Roman is a preacher more than he is a lawyer.  There's such a thing as preacher hype.  If you've heard of that term you presumably understand its meaning.  I don't think Roman is troubled as much as he is trapped in the truth of his own frailties.  He struggles, pushes and pulls but he's a totally aware soul trying to roll a boulder up a crumbling mountain.  He's in denial, or maybe not.  He's trying to prove the unprovable or the inevitable and resting his case at the same time. 

It's a joy to watch one of the world's best actors navigate existential crisis.  I don't even think Roman is an unreliable narrator.  He's a riddler who riddles the mirror in front of him.  The greater the open spaces he inhabits the thinner the air.  It's the one thing Mr.
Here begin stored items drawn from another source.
-- ==== Sys2Proof/Machine/Pair.lean ====
section
/-! DEFINITION. The pair (R339-R354): pins and heartbeat, states, the Bellows receiver and the Ember store, takeover,
resync and hand-over. Hearth and Retention carry most of it, so it works in a device whose fast domains are off. -/

namespace Sys2Proof.Machine

set_option Elab.async false

/-! ### Deciding and fencing (R342, R343) -/

/-- A device becomes Active: it raises PAIR_ACT_O, and places its start-up scene if DRAM is ready (R342, R399). -/
def State.becomeActive (s : State) : State :=
  let s1 := { s with pins := { s.pins with pairActO := true } }.enterActive none
  if bitAt (s1.reg 0x1010_01) 5 then s1.placeStartUp else s1

/-- A device enters Resync: what section 5 holds is of an earlier bring-up, and counts no more (R353; DEDUCED, log entry 185). -/
def State.enterResync (s : State) : State :=
  { s with pair := { s.pair with parking := [], parkingOther := s.pair.parking } }.setPairState 4 none

/-- PAIR_DECIDE (R342): the ledger shows ready once a path of it does. -/
def execPairDecide (s : State) : Out :=
  .next (
    if s.reg 0x5800_03 != 1 then s
    else if s.pins.pairActI then s.enterResync
    else if s.reg 0x5800_02 = 0 then
      (if bitAt (s.reg 0x1010_01) 2 || bitAt (s.reg 0x1010_01) 3 then s.becomeActive else s)
    else if s.now < 2 * second then s
    else if s.pair.lastEdge.isNone then s.becomeActive
    else s.enterResync)

/-- A port in service is parked: its next anchor announces Banked where it runs at 10 Gb/s or above (R230, R231, R343,
R353). -/
def State.parkPort (s : State) (p : Nat) : State :=
  s.setPort p { s.port p with parked := true, bankReq := s.reg 0x4400_09 p == 2 && decide (2 ≤ s.portRate p) }

/-- A port of a fenced device is parked, and no video that waits on it leaves (R343). -/
def State.fencePort (s : State) (p : Nat) : State :=
  (s.setPort p { s.port p with outbox := (s.port p).outbox.filter fun w => cellType w.cell != 1 }).parkPort p

/-- The ports in service, Banked included. -/
def State.servingPorts (s : State) : List Nat := (List.range 24).filter s.portInService

/-- PAIR_ACT_RISE (R341, R343): fencing needs Hearth only; E-0x0D2 waits for a controller that is stopped. -/
def execPairActRise (s : State) : Out :=
  .next (
    let s1 : State := { s with pins := { s.pins with pairActI := true } }
    if !([2, 3, 6].contains (s1.reg 0x5800_03)) then s1
    else
      let s2 : State := { s1 with pins := { s1.pins with pairActO := false } }
      let s3 := s2.servingPorts.foldl State.fencePort (s2.setPairState 7 none)
      if s3.managed then s3.record 0x0D2 (some (pa 0x03)) 0 s3.imageGen
      else { s3 with pair := { s3.pair with unlogged := true } })

/-! ### Heartbeat (R340, R341) -/

/-- Whether the image is current: its last header commit is at most 1 s old (R347). -/
def State.imageCurrent (s : State) : Bool :=
  match s.pair.committedAt with
  | some t => decide (s.now ≤ t + second)
  | none => false

/-- Whether the boot ROM's loading stands for the main loop: for 300 ms of a firmware swap (R340). -/
def State.swapping (s : State) : Bool :=
  match s.swapNow with
  | some h => !h.failed && decide (s.now < h.since + 300 * milli)
  | none => false

/-- The width in µs of the pulse that is due, if one is (R340). -/
def State.pulseWidth (s : State) (mainLoop : Bool) : Option Nat :=
  match s.reg 0x5800_03 with
  | 2 | 3 =>
    if !s.pair.yielded && s.live && ((s.power.mgmt && mainLoop) || s.swapping) then some 100 else none
  | 4 => if s.live then some 500 else none
  | 5 => some (if s.imageCurrent then 300 else 500)
  | _ => none

/-- HEARTBEAT_SEND (R340): with whether the firmware has signalled its main loop since the last pulse. -/
def execHeartbeatSend (mainLoop : Bool) (s : State) : Out :=
  .next (
    match s.pulseWidth mainLoop with
    | some w => s.send (.heartbeat w)
    | none => s)

/-- The partner's state that a pulse width shows: 3 Active, 2 ready, 1 not ready (R340). -/
def partnerOf (widthUs : Nat) : Option Nat :=
  if widthUs = 100 then some 3 else if widthUs = 300 then some 2 else if widthUs = 500 then some 1 else none

/-- The partner's state is known anew: an Active follows it, and pushes every section to one that is not ready (R341,
R347). -/
def State.notePartner (s : State) (now : Nat) : State :=
  let was := s.reg 0x5800_04
  let s1 := s.setReg 0x5800_04 0 now
  match s1.reg 0x5800_03 with
  | 2 =>
    if now < 2 then
      let s2 := s1.setPairState 3 (some (pa 0x09))
      if now = 1 then s2.pushAll else s2
    else s1
  | 3 =>
    if now = 2 then s1.setPairState 2 (some (pa 0x0A))
    else if now = 1 && was != 1 then s1.pushAll else s1
  | _ => s1

/-- HEARTBEAT_PULSE (R340, R341): a rising edge, with the width of its pulse. -/
def execHeartbeatPulse (widthUs : Nat) (s : State) : Out :=
  .next (
    if s.reg 0x5800_03 = 0 then s
    else
      let s1 : State := { s with pair := { s.pair with lastEdge := some s.now, missed := 0 } }
      match partnerOf widthUs with
      | some n => s1.notePartner n
      | none => s1)

/-- Whether no rising edge has come for a time in ns (R340, R349); none ever seen counts from reset. -/
def State.silent (s : State) (ns : Nat) : Bool := decide (s.pair.lastEdge.getD 0 + ns ≤ s.now)

/-- PARTNER_HEARTBEAT_ABSENT (R340, R341): a pulse is missed 1,250 µs after the last, and another each 1,000 µs. -/
def execPartnerHeartbeatAbsent (s : State) : Out :=
  .next (
    if s.reg 0x5800_03 = 0 || !s.silent (1250000 + 1000000 * s.pair.missed) then s
    else { s with pair := { s.pair with missed := s.pair.missed + 1 } }.notePartner 0)

/-! ### The Ember store (R345, R347) -/

/-- One copy of a section: 0 A, 1 B. -/
def State.sectionCopy (s : State) (copy k : Nat) : Section' :=
  Tbl.get {} (if copy = 0 then s.pair.secA else s.pair.secB) k

/-- Replace a copy of a section. -/
def State.setSection (s : State) (copy k : Nat) (x : Section') : State :=
  if copy = 0 then { s with pair := { s.pair with secA := Tbl.put s.pair.secA k x } }
  else { s with pair := { s.pair with secB := Tbl.put s.pair.secB k x } }

/-- The bytes of a section in the copy that the header names. -/
def State.heldSection (s : State) (k : Nat) : Bytes :=
  let h := Tbl.get ({} : Head) s.pair.header k
  (s.sectionCopy h.copy k).bytes.take h.len

/-- Whether the receiver takes Bellows frames: it is the partner of an Active (R346). -/
def State.listens (s : State) : Bool := [1, 4, 5].contains (s.reg 0x5800_03)

/-- A Bellows frame discarded: L:5800.0C and E-0x0D7, at most once per second while the log runs (R346). -/
def State.bellowsError (s : State) : State :=
  let s1 := s.bump 0x5800_0C
  if s1.reg 0x6400_02 3 = 2 then s1.recordLimited second 0x0D7 (some (pa 0x0E)) 0 s1.imageGen else s1

/-- Receive a Bellows frame of a type: the sync word is sought, and a frame whose CRC-32C fails is discarded (R346). -/
def State.onBellows (s : State) (frame : Bytes) (type : Nat) (f : State → State) : State :=
  let len := field frame 12 2
  let body := slice frame 2 (14 + len)
  if !s.listens || field frame 0 2 != 0xB7E1 then s
  else if 1024 < len || frame.length != 20 + len || field frame (16 + len) 4 != crc32c body then s.bellowsError
  else if field frame 2 1 != type then s
  else f s

/-- A piece of a section goes into the copy not in force; the first of a generation starts that copy afresh (R345,
R347). -/
def State.takeSection (s : State) (frame : Bytes) : State :=
  let k := field frame 3 1
  let gen := field frame 4 4
  let off := field frame 8 4
  let piece := slice frame 16 (field frame 12 2)
  if k < 1 || 3 < k || sectionSize k < off + piece.length then s
  else
    let copy := 1 - (Tbl.get ({} : Head) s.pair.header k).copy
    let old := s.sectionCopy copy k
    let base : Bytes := if old.generation = gen then old.bytes else []
    s.setSection copy k { generation := gen, bytes := overlayBytes base off piece }

/-- BELLOWS_SECTION_DATA (R346). -/
def execBellowsSectionData (frame : Bytes) (s : State) : Out := .next (s.onBellows frame 1 fun s => s.takeSection frame)

/-- What a header copy says of a section (R345; log entry 51). -/
def headOf (b : Bytes) (k : Nat) : Head :=
  let o := 8 + 13 * (k - 1)
  { copy := field b o 1 % 2, generation := field b (o + 1) 4, len := field b (o + 5) 4, crc := field b (o + 9) 4 }

/-- Whether a header's bytes are whole: magic and CRC-32C (R345). -/
def headerOk (b : Bytes) : Bool :=
  b.length == 51 && field b 0 4 == 0x4451454D && field b 47 4 == crc32c (b.take 47)

/-- Whether a sec's copy holds what a header says of it. -/
def State.sectionWhole (s : State) (k : Nat) (h : Head) : Bool :=
  let x := s.sectionCopy h.copy k
  x.generation == h.generation && h.len ≤ x.bytes.length && crc32c (x.bytes.take h.len) == h.crc

/-- The header copy in force: the valid one with the higher generation, copy A where both have one (R345). -/
def Pair.headerInForce (p : Pair) : Option Bytes :=
  match headerOk p.copyA, headerOk p.copyB with
  | true, true => if field p.copyA 4 4 < field p.copyB 4 4 then some p.copyB else some p.copyA
  | true, false => some p.copyA
  | false, true => some p.copyB
  | false, false => none

/-- What the header in force says is read from its copies (R345, R350 step 2). -/
def State.selectHeader (s : State) : State :=
  { s with pair := { s.pair with header := match s.pair.headerInForce with
      | some b => [1, 2, 3].map fun k => (k, headOf b k)
      | none => [] } }

/-- A header's bytes go into the copy that is not in force (R345, R347). -/
def Pair.putHeader (p : Pair) (b : Bytes) : Pair :=
  if p.headerInForce = some p.copyA then { p with copyB := b } else { p with copyA := b }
Gilroy gets right: physical space, and a lack of mental space.  "Roman J. Israel, Esq.", a title befitting the utterances of its awkward, rude, constricted character, stays afloat only because of Mr. Washington's greatness, and a very impressive soundtrack.

With: Tony Plana, Amanda Mason Warren, DeRon Horton, Lynda Gravatt, Jocelyn Ayana, Robert Prescott, Nazneen Contractor, Hugo Armstrong, Brittany Ishibashi.

"Roman J. Israel, Esq." is rated R by the Motion Picture Association of America for language and some violence.  The film's running time is two hours and four minutes.